Aku hanya bisa mengangguk karena kaget. Lebih kaget lagi ketika Ibu malah tertawa terbahak-bahak sampai aku harus menyingkirkan segala macam peralatan dan adonan supaya tidak terkena muncratan droplet Ibu.

"Ngapain kamu singkirin itu? Ibu, kan pakai masker buat masak." Ibu mendelik saat melihatku menyingkirkan segala macam barang dari hadapannya.

"Eh? Maaf, Bu. Reflek. Aku lupa," cengirku tanpa rasa bersalah. Aku benar-benar lupa kalau sejak pandemi Ibu menyuruh siapa pun yang ada di dapur untuk memakai masker memasak yang terbuat dari plastik, untuk menghindari jatuhnya droplet ke dalam masakan. Terima kasih pada mama Mili yang telah mengajarkan pada kami.

"Ila, mau kamu jauh atau dekat, bagi Ibu kamu selalu ada. Di dalam doa, hati dan ingatan. Jika itu yang terbaik, maka lakukanlah."
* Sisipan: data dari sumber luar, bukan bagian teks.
/-- CREATE, judged in R65's order; it stays BUSY until the copies in its storeroom planes have been moved (R251); a die that is not usable has no cores to give (R17, R59). (DEDUCED, assumption 105.) -/
def partCreate (s : State) (addr asid : Nat) : State :=
  match (recBytes s addr).map partRec with
  | none => partResult s asid 1
  | some r =>
    if !r.ok || !r.rects.all (fun x => s.dieUsable x.die) then partResult s r.asid 1
    else
      let p := freshPart r s.cycle
      let trial := { s with parts := p :: s.parts.filter (fun q => q.asid ≠ r.asid) }
      match catCheck trial r.asid r.catbase r.catcount 0 with
      | some (result, index) =>
        partResult (s.updPkg (fun k => { k with catctl := catctlWord k.catctl result index (bitsOf k.catctl.toNat 0 1) })) r.asid 1
      | none =>
        if (partOf s r.asid).isSome then partResult s r.asid 3
        else if s.parts.length ≥ 512 then partResult s r.asid 5
        else if planeTaken s p (r.plane = 1) then partResult s r.asid 2
        else match (if r.plane = 1 then claimPlanes s p else some s) with
          | none => partResult s r.asid 2
          | some s1 =>
            if r.plane = 1 && !(planedRows s1 p).isEmpty then
              setPartBusy (s1.updPkg (fun k => { k with copying := some { asid := r.asid, addr := addr, record := (recBytes s addr).getD [] } })) true
            else partResult { s1 with parts := s1.parts ++ [p.withCatalogue trial r.catbase r.catcount] } r.asid 0

/-- Every trace of a partition is gone (R65). (DEDUCED, assumption 111.) -/
def dropPartition (s : State) (asid : Nat) : State :=
  let ids := (s.places.filter (fun x => x.asid = asid)).map (fun x => x.id)
  let own (n : Node) : Bool := ids.contains n.place
  { s with
    parts := s.parts.filter (fun p => p.asid ≠ asid)
    places := s.places.filter (fun x => x.asid ≠ asid)
    sites := s.sites.filter (fun x => !own x.node)
    rslots := s.rslots.filter (fun x => !own x.node)
    segs := s.segs.filter (fun x => !own x.node)
    left := s.left.filter (fun x => x.asid ≠ asid)
    guy := s.guy.filter (fun g => g.asid ≠ asid)
    warm := s.warm.filter (fun w => w.asid ≠ asid)
    rings := s.rings.filter (fun r => r.asid ≠ asid)
    steals := s.steals.filter (fun x => x.asid ≠ asid)
    walkers := s.walkers.filter (fun w => w.asid ≠ asid)
    xlats := s.xlats.filter (fun e => e.ent.asid ≠ asid)
    slices := s.slices.map (fun x => { x with tiles := x.tiles.filter (fun (k : Tile) => k.win.asid ≠ asid) })
    landing := s.landing.filter (fun l => !ids.contains l.place)
    threads := (s.threads.filter (fun t => t.id.isSys || t.asid ≠ asid)).map (fun t => if t.asid = asid then { t with frozen := false } else t) }

def partDestroy (s : State) (asid : Nat) : State :=
  match partOf s asid with
  | some p => match p.st with
    | .halted | .stored | .drained => partResult (dropPartition s asid) asid 0
    | _ => partResult s asid 4
  | none => partResult s asid 4

/-! ### HALT and RESUME (R83) -/

/-- A thread stops at its instruction boundary; a wait that R323 lets be abandoned is, unless it has ended: what has been granted
or cancelled is what the instruction returns once the partition runs again (R323, R346). (DEDUCED, assumption 109.) -/
def Thread.halt (s : State) (t : Thread) : Thread :=
  { t with frozen := true, wait := if t.wait.abandoned && !waitMet s t then .none else t.wait }
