-- ==== Sys2Proof/Machine/Dispatch.lean ====
section
/-! DEFINITION. One arm per instruction: a direct call of its meaning. -/

namespace Sys2Proof.Machine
Kutatap wajah Ibu dengan pandangan matanya yang tenang. Kata-katanya merasuk dan membuat bulu kudukku merinding karena haru. Aku memalingkan wajah sambil mengerjap supaya tidak menangis. Bisa repot kalau menangis dalam kondisi memasak seperti ini.

"Orang tua Kai juga pasti memikirkan hal yang sama. Bagi kami orang tua yang mulai keriput ini, melihat anak-anak bahagia adalah hal yang membahagiakan juga."

Sebagai ganti tepukan di bahu, Ibu menyikut lenganku lalu mengubah topik menjadi serangkaian instruksi. Selama beberapa menit berikutnya pikiranku yang penuh teralihkan dengan mengoles molten espresso untuk menambah kelezatan tiramisu.

Satu jam kemudian aku meregangkan tubuh sementara tiramisu didinginkan. Rumah terasa sepi. Ayah dan Keanu sejak tadi pagi sibuk di dalam kamar untuk mengurus proyek. Sementara Ibu baru saja masuk ke dalam kamar untuk beristirahat.

Aku duduk di ruang keluarga sambil memandangi foto-foto yang dipajang di sana. Selain foto-foto masa kecilku dan Keanu, juga ada foto-foto di pernikahan. Kusentuh fotoku yang sedang mencium punggung tangan Kai, merasakan kerinduan yang besar pada laki-laki itu.

Suara bel rumah terdengar tiba-tiba, membuatku terlonjak. Aku bergegas beranjak ke pintu depan sebelum Ibu terganggu dengan suara belnya. Kubuka pintu sambil berpikir siapa tamu yang datang di siang hari ini lalu terhenyak. Laki-laki yang kurindukan tepat berada di hadapanku.